Gugusan pulau kecil di sisi barat terlihat mirip anak-anak pulau, dan bukit tempat kami duduk mirip induknya. Jadi gak salah jika orang sering menyebut Pantai Kasab sebagai Raja Ampat-nya Pacitan.
Sayang situasi kemarau membuat rumput dan dedaunan menjadi menguning bahkan mengering. Mungkin kalau sudah musim penghujan gugusan akan hijau begitu indahnya.
Sisi barat adalah kawasan pantai Watu Karung dan gugusan pulau pulau kecil, sisi selatan lautan bebas dengan ombak yang menderu apalagi mendekati malam.Â
Sisi timur adalah lahan warga yang mulai disulap menjadi lahan parkir dan jalan akses menuju tempat kami berada. Sedangkan sisi utara berupa sungai yang bermuara ke laut.

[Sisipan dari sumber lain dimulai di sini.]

theorem State.endLbHbm_upd {F : List Part} {s₀ s : State} (m : Nat) (errs : Nat) (nbits : Nat) (h : Upd F s₀ s) (hF : Part.Sub [.free, .regs, .hbm] F) :
    Upd F s₀ (State.endLbHbm s m errs nbits) := by
  refine Upd.by_ h ?_ hF
  clear h hF
  revert s
  intro s₀
  have h := Upd.refl (F := [.free, .regs, .hbm]) s₀
  delta State.endLbHbm
  repeat' (first
    | with_reducible assumption
    | ((with_reducible apply Part.Sub.of); rfl)
    | with_reducible apply MemUpd.refl
    | (intro s; refine (fun h => ?_) (?_ : Upd [.free, .regs, .hbm] s₀ s); rotate_left; subst s; rotate_left)
    | intro s
    | lift_lets -underBinder
    | with_reducible apply Upd.ite
    | (with_reducible apply Upd.setHbm; case h => with_reducible assumption)
    | with_reducible apply State.draw_upd
    | with_reducible apply State.set_upd
    | with_reducible apply State.bump_upd)

theorem State.endLoops_upd {F : List Part} {s₀ s : State} (h : Upd F s₀ s) (hF : Part.Sub [.free, .regs, .hbm] F) :
    Upd F s₀ (State.endLoops s) := by
  refine Upd.by_ h ?_ hF
  clear h hF
  revert s
  intro s₀
  have h := Upd.refl (F := [.free, .regs, .hbm]) s₀
  delta State.endLoops
  repeat' (first
    | with_reducible assumption
    | ((with_reducible apply Part.Sub.of); rfl)
    | (intro s; refine (fun h => ?_) (?_ : Upd [.free, .regs, .hbm] s₀ s); rotate_left; subst s; rotate_left)
    | lift_lets -underBinder
    | with_reducible apply Upd.ite
    | (with_reducible apply Upd.foldl; case' hf => intro _ _ h)
    | with_reducible apply State.endLoop_upd
    | with_reducible apply State.draw_upd
    | with_reducible apply State.endLbHbm_upd)

theorem execShutdown_upd (box : Nat) (s₀ : State) : ∃ t, execShutdown box s₀ = .next t ∧ Upd [.free, .regs, .hbm, .vecs, .mbox, .inprog, .lastCoach, .link, .svc] s₀ t := by
  have h := Upd.refl (F := [.free, .regs, .hbm, .vecs, .mbox, .inprog, .lastCoach, .link, .svc]) s₀
  delta execShutdown
  repeat' (first
    | with_reducible assumption
    | ((with_reducible apply Part.Sub.of); rfl)
    | with_reducible apply Upd.next
    | (with_reducible apply State.standCheck_upd; case' hown => intro _ h)
    | with_reducible apply State.setChip_upd
    | with_reducible apply State.refreshDrain_upd
    | with_reducible apply State.endLoops_upd
    | with_reducible apply State.inProg_upd
    | (with_reducible apply takeCommand_upd; case' hown => intro _ _ h))

theorem execSelftestDone_upd (results : List Byte) (s₀ : State) : ∃ t, execSelftestDone results s₀ = .next t ∧ Upd [.regs, .vecs, .mbox, .inprog, .link, .pwr, .svc] s₀ t := by
  have h := Upd.refl (F := [.regs, .vecs, .mbox, .inprog, .link, .pwr, .svc]) s₀
  delta execSelftestDone
  repeat' (first
    | with_reducible assumption
    | ((with_reducible apply Part.Sub.of); rfl)
    | (intro s; refine (fun h => ?_) (?_ : Upd [.regs, .vecs, .mbox, .inprog, .link, .pwr, .svc] s₀ s); rotate_left; subst s; rotate_left)
    | intro s
    | lift_lets -underBinder
    | with_reducible apply Upd.ite
    | (with_reducible apply Upd.foldl; case' hf => intro _ _ h)
    | with_reducible apply Upd.next
    | (with_reducible apply Upd.pwr; case h => with_reducible assumption)
    | with_reducible apply State.answerAll_upd
    | with_reducible apply State.portFrame_upd
    | with_reducible apply State.set_upd
    | with_reducible apply State.lasersOff_upd
    | with_reducible apply State.setChip_upd)
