theorem execShipAbort_upd (port : Nat) (m : Msg) (s₀ : State) : ∃ t, execShipAbort port m s₀ = .next t ∧ Upd [.regs, .hbm, .coaches, .vecs, .xlate, .gs, .sb, .link, .svc, .log] s₀ t := by
  have h := Upd.refl (F := [.regs, .hbm, .coaches, .vecs, .xlate, .gs, .sb, .link, .svc, .log]) s₀
  delta execShipAbort
  repeat' (first
    | with_reducible assumption
    | ((with_reducible apply Part.Sub.of); rfl)
    | (intro s; refine (fun h => ?_) (?_ : Upd [.regs, .hbm, .coaches, .vecs, .xlate, .gs, .sb, .link, .svc, .log] s₀ s); rotate_left; subst s; rotate_left)
    | intro s
    | lift_lets -underBinder
    | with_reducible apply Upd.ite
    | with_reducible apply Upd.next
    | (with_reducible apply Upd.sb; case h => with_reducible assumption)
    | (with_reducible apply State.shipAnswer_upd; case' hown => intro _ h)
    | with_reducible apply State.complete_upd
    | with_reducible apply State.closeImport_upd
    | split)

theorem execShipAnswerTimeout_upd (slot : Nat) (s₀ : State) : ∃ t, execShipAnswerTimeout slot s₀ = .next t ∧ Upd [.regs, .hbm, .vecs, .gs, .sb, .link, .svc, .log] s₀ t := by
  have h := Upd.refl (F := [.regs, .hbm, .vecs, .gs, .sb, .link, .svc, .log]) s₀
  delta execShipAnswerTimeout
  repeat' (first
    | with_reducible assumption
    | ((with_reducible apply Part.Sub.of); rfl)
    | lift_lets -underBinder
    | with_reducible apply Upd.ite
    | with_reducible apply Upd.next
    | with_reducible apply State.shipRestart_upd
    | split)

theorem State.setImport_upd {F : List Part} {s₀ s : State} (i : Nat) (m : Imp) (h : Upd F s₀ s) (hF : Part.Sub [.sb] F) :
    Upd F s₀ (State.setImport s i m) := by
  refine Upd.by_ h ?_ hF
  clear h hF
  revert s
  intro s₀
  have h := Upd.refl (F := [.sb]) s₀
  delta State.setImport
  repeat' (first
    | ((with_reducible apply Part.Sub.of); rfl)
    | intro s
    | lift_lets -underBinder
    | (with_reducible apply Upd.sb; case h => with_reducible assumption))

theorem State.forImport_upd {F : List Part} {s₀ s : State} (m : Msg) (page : Nat) (own : Nat → Imp → State → State) (h : Upd F s₀ s) (hF : Part.Sub [.regs, .hbm, .coaches, .vecs, .xlate, .sb, .link] F)
    (hown : ∀ c x s, Upd F s₀ s → Upd F s₀ (own c x s)) :
    Upd F s₀ (State.forImport s m page own) := by
  delta State.forImport
  repeat' (first
    | (with_reducible assumption)
    | ((with_reducible apply Part.Sub.trans _ hF); exact Part.Sub.of rfl)
    | with_reducible apply hown
    | with_reducible assumption
    | with_reducible exact Upd.refl _
    | (intro s; refine (fun h => ?_) (?_ : Upd F s₀ s); rotate_left; subst s; rotate_left)
    | (intro s; have _h : Option _ := s; clear _h; clear_value s)
    | (intro s; have _h : List _ := s; clear _h; clear_value s)
    | intro s
    | lift_lets -underBinder
    | with_reducible apply Upd.ite
    | with_reducible apply State.closeImport_upd
    | with_reducible apply State.shipReply_upd
    | split)


theorem State.discardLanded_upd {F : List Part} {s₀ s : State} (i : Nat) (x : Imp) (h : Upd F s₀ s) (hF : Part.Sub [.regs, .hbm, .coaches, .vecs, .xlate, .sb, .link] F) :
    Upd F s₀ (State.discardLanded s i x) := by
  refine Upd.by_ h ?_ hF
  clear h hF
  revert s
  intro s₀
  have h := Upd.refl (F := [.regs, .hbm, .coaches, .vecs, .xlate, .sb, .link]) s₀
  delta State.discardLanded
  repeat' (first
    | with_reducible assumption
    | ((with_reducible apply Part.Sub.of); rfl)
    | (intro s; refine (fun h => ?_) (?_ : Upd [.regs, .hbm, .coaches, .vecs, .xlate, .sb, .link] s₀ s); rotate_left; subst s; rotate_left)
    | intro s
    | lift_lets -underBinder
    | (with_reducible apply Upd.foldl; case' hf => intro _ _ h)
    | with_reducible apply State.freeLanded_upd
    | with_reducible apply State.drop_upd
    | with_reducible apply State.bump_upd
    | with_reducible apply State.setImport_upd)
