/-- One row of a scratchpad write changes no byte outside the rows that the write touches. -/
theorem spmWriteRow_byte (s : State) (p c off : Nat) (data : List Byte) (r : Nat) (h : s.spm.bytes.wf = true)
    (hr : off / 256 ≤ r) (hr2 : r ≤ (off + data.length - 1) / 256) (_ : 0 < data.length) :
    (s.spmWriteRow p c off data r).spm.bytes.wf = true ∧
    ∀ x, (x < spmKey p (256 * (off / 256)) ∨ spmKey p (256 * ((off + data.length - 1) / 256 + 1)) ≤ x) →
      Memory.byte (s.spmWriteRow p c off data r).spm.bytes x = Memory.byte s.spm.bytes x := by
  have key (m : Memory) (hm : m.wf = true) (x : Nat)
      (hx : x < spmKey p (256 * (off / 256)) ∨ spmKey p (256 * ((off + data.length - 1) / 256 + 1)) ≤ x) :
      Memory.byte (Memory.write m (spmKey p (max off (256 * r))) ((data.drop (max off (256 * r) - off)).take
        (256 * r + 256 - max off (256 * r)))) x = Memory.byte m x := by
    rw [Memory.byte_write _ _ _ _ hm, if_neg]
    rw [List.length_take, List.length_drop]
    unfold spmKey at *
    omega
  have dropb (x : Nat) (hx : x < spmKey p (256 * (off / 256)) ∨ spmKey p (256 * ((off + data.length - 1) / 256 + 1)) ≤ x) :
      Memory.byte (SMap.dropRange s.spm.bytes (spmKey p (256 * r)) (spmKey p (256 * r) + 256)) x = Memory.byte s.spm.bytes x := by
    have hn : ¬ (spmKey p (256 * r) ≤ x ∧ x < spmKey p (256 * r) + 256) := by
      unfold spmKey at *
      omega
    unfold SMap.dropRange Memory.byte
    have hp : (decide (x < spmKey p (256 * r)) || decide (spmKey p (256 * r) + 256 ≤ x)) = true := by
      simp only [Bool.or_eq_true, decide_eq_true_eq]
      omega
    rw [SMap.look_filter _ (fun k => decide (k < spmKey p (256 * r)) || decide (spmKey p (256 * r) + 256 ≤ k)) x h, if_pos hp]
  have dropw : Memory.wf (SMap.dropRange s.spm.bytes (spmKey p (256 * r)) (spmKey p (256 * r) + 256)) = true := SMap.wf_filter _ _ h
  unfold State.spmWriteRow
  dsimp only
  split
  · next hf =>
    refine ⟨Memory.wf_write _ _ _ dropw, fun x hx => ?_⟩
    exact (key _ dropw x hx).trans (dropb x hx)
  · next hf =>
    exact ⟨Memory.wf_write _ _ _ h, fun x hx => key _ h x hx⟩

/-- A scratchpad write changes no byte outside the rows that it touches. -/
theorem spmWrite_byte (s : State) (p c off : Nat) (data : List Byte) (h : s.spm.bytes.wf = true) (x : Nat)
    (hx : x < spmKey p (256 * (off / 256)) ∨ spmKey p (256 * ((off + data.length - 1) / 256 + 1)) ≤ x ∨ data = []) :
    Memory.byte (s.spmWrite p c off data).spm.bytes x = Memory.byte s.spm.bytes x := by
  unfold State.spmWrite spmRows
  split
  · rfl
  · next hn =>
    have hx : x < spmKey p (256 * (off / 256)) ∨ spmKey p (256 * ((off + data.length - 1) / 256 + 1)) ≤ x := by
      rcases hx with a | a | a
      · exact .inl a
      · exact .inr a
      · rw [a] at hn; exact absurd rfl hn
    have hm (r : Nat) (hr : r ∈ upFrom (off / 256) ((off + data.length - 1) / 256 - off / 256 + 1)) :
        off / 256 ≤ r ∧ r ≤ (off + data.length - 1) / 256 := by
      have hle : off / 256 ≤ (off + data.length - 1) / 256 := Nat.div_le_div_right (by omega)
      simp only [upFrom, List.mem_map, List.mem_range] at hr
      obtain ⟨a, ha, rfl⟩ := hr
      omega
    generalize upFrom (off / 256) ((off + data.length - 1) / 256 - off / 256 + 1) = rs at hm
    suffices hs : ∀ (t : State), t.spm.bytes.wf = true →
        Memory.byte (rs.foldl (fun s r => s.spmWriteRow p c off data r) t).spm.bytes x = Memory.byte t.spm.bytes x from hs s h
    induction rs with
    | nil => intro t _; rfl
    | cons r rs ih =>
      intro t hw
      rw [List.foldl_cons]
      have hr := hm r (by simp)
      have := spmWriteRow_byte t p c off data r hw hr.1 hr.2 (by omega)
      exact (ih (fun q hq => hm q (by simp [hq])) _ this.1).trans (this.2 x hx)

/-- A write into a command area changes no byte outside it. -/
theorem writeBox_byte (s : State) (a : Nat) (l : List Byte) (x : Nat) (h : s.mbox.wf = true) (hx : x < a ∨ a + l.length ≤ x) :
    Memory.byte (s.writeBox a l).mbox x = Memory.byte s.mbox x := by
  unfold State.writeBox
  dsimp only
  split
  · rfl
  · split
    · rfl
    · dsimp only
      rw [Memory.byte_write _ _ _ _ h, if_neg]
      rw [List.length_take]
      omega

end Sys2Proof.Machine
end

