/-- Settles O37: the conditions of each row are its hypotheses, so its branch is the outcome. A chunk answered OK ends as
`dmaChunkDone_read` and `dmaChunkDone_write` say, with no fault. That a forced scrub is held at its core for the port that works
next is the model's choice (log entry 92). -/
theorem dmaAndScratchpadTakeEffect : Obligations.DmaAndScratchpadTakeEffect := by
  refine ⟨?issue, ?read, ?write, ?neighbour, ?scrub, ?clear⟩
  case issue =>
    intro s x w1 w2 d rest queue free u
    have tagged : ¬ (d.op ≠ 2 ∧ d.op ≠ 3 ∧ 64 ≤ (s.core x.no).tags.length) := by
      rintro ⟨notTwo, notThree, full⟩
      exact free.elim notTwo fun h => h.elim notThree (Nat.not_lt.mpr full)
    refine ⟨fun ended => ?ended, fun i t held => ?held⟩
    case ended =>
      simp only [u] at ended
      simp only [exec_dmaDescriptorIssue, execDmaDescriptorIssue, queue, if_neg tagged, ended, u]
    case held =>
      simp only [u] at held
      simp only [exec_dmaDescriptorIssue, execDmaDescriptorIssue, queue, if_neg tagged, held, u]
  case read =>
    intro s core tag e data found answer read bytes d u v
    have ends := dmaChunkDone_read found answer read bytes
    have lands (used : ¬ (d.op = 4 ∧ d.te < 4 ∧ (u.descItem core d).isNone = true)) :
        exec (.dmaChunkDone core tag) s = .next v :=
      ends.trans (congrArg (fun w : State => Host.Outcome.next (w.descDone core d)) (if_neg used))
    refine ⟨fun i t held _ => ?held, fun ended other => ?ended, fun ended block expander => ?unused⟩
    case held => exact lands (by simp [held])
    case ended =>
      refine lands ?_
      rintro ⟨block, expander, _⟩
      exact other.elim (· block) (Nat.not_le.mpr expander)
    case unused =>
      have unused := And.intro block (And.intro expander (Option.isNone_iff_eq_none.mpr ended))
      exact ends.trans (congrArg (fun w : State => Host.Outcome.next (w.descDone core d)) (if_pos unused))
  case write =>
    intro s core tag e data found answer write u v
    have ends := dmaChunkDone_write found answer write
    exact ⟨fun _ _ _ _ => ends, fun _ => ends⟩
  case neighbour =>
    intro s core c rest queue k n u
    simp only [exec_nbrWriteRx, execNbrWriteRx, queue, u, k, n]
  case scrub =>
    intro s core bank errs known inside cleared
    have going : ¬ (144 ≤ core ∨ 32 ≤ bank ∨ (s.core core).cleared = false) := by
      simp [cleared, Nat.not_le.mpr known, Nat.not_le.mpr inside]
    simp only [exec_scrubRow, execScrubRow, exec_scrubForce, execScrubForce, if_neg going, and_self]
  case clear =>
    intro s core known uncleared
    have clears : ¬ (144 ≤ core ∨ (s.core core).cleared = true) := by
      simp [uncleared, Nat.not_le.mpr known]
    simp only [exec_spmClearDone, execSpmClearDone, if_neg clears]

end Sys2Proof.Machine
end
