-- ==== Sys2Proof/Machine/Core.lean ====
section
/-! DEFINITION. The machine as the host sees it. -/

def Sys2Proof.core : Host.Core :=
  { State := Sys2Proof.Machine.State
    Fault := Sys2Proof.Machine.Fault
    Refusal := Sys2Proof.Machine.Refusal
    step := Sys2Proof.Machine.step
    reset := Sys2Proof.Machine.State.reset }
end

Sayup-sayup dari sisi barat laut (Watu Karung) terdengar Shalawat Tarhim dengan merdunya dari TOA masjid. Suasana terasa begitu damai, meski sepi hanya kami berdua yang nampak di pantai. Mungkin suasana puasa sehingga para pemburu sunset enggan datang.
Untung di perjalanan tadi kami sempat beli nasi dan minum buat berbuka. Tak lama kemudian azan magrib terdengar, dan kami berbuka seadanya. Minum air putih dan makanan ringan, nasi akan kami makan setelah sholat magrib.Â
Kami turun dengan hati-hati, hari mulai gelap dan flash ponsel buat penerang. Kami saling berpegangan tangan, di terjalnya bebatuan.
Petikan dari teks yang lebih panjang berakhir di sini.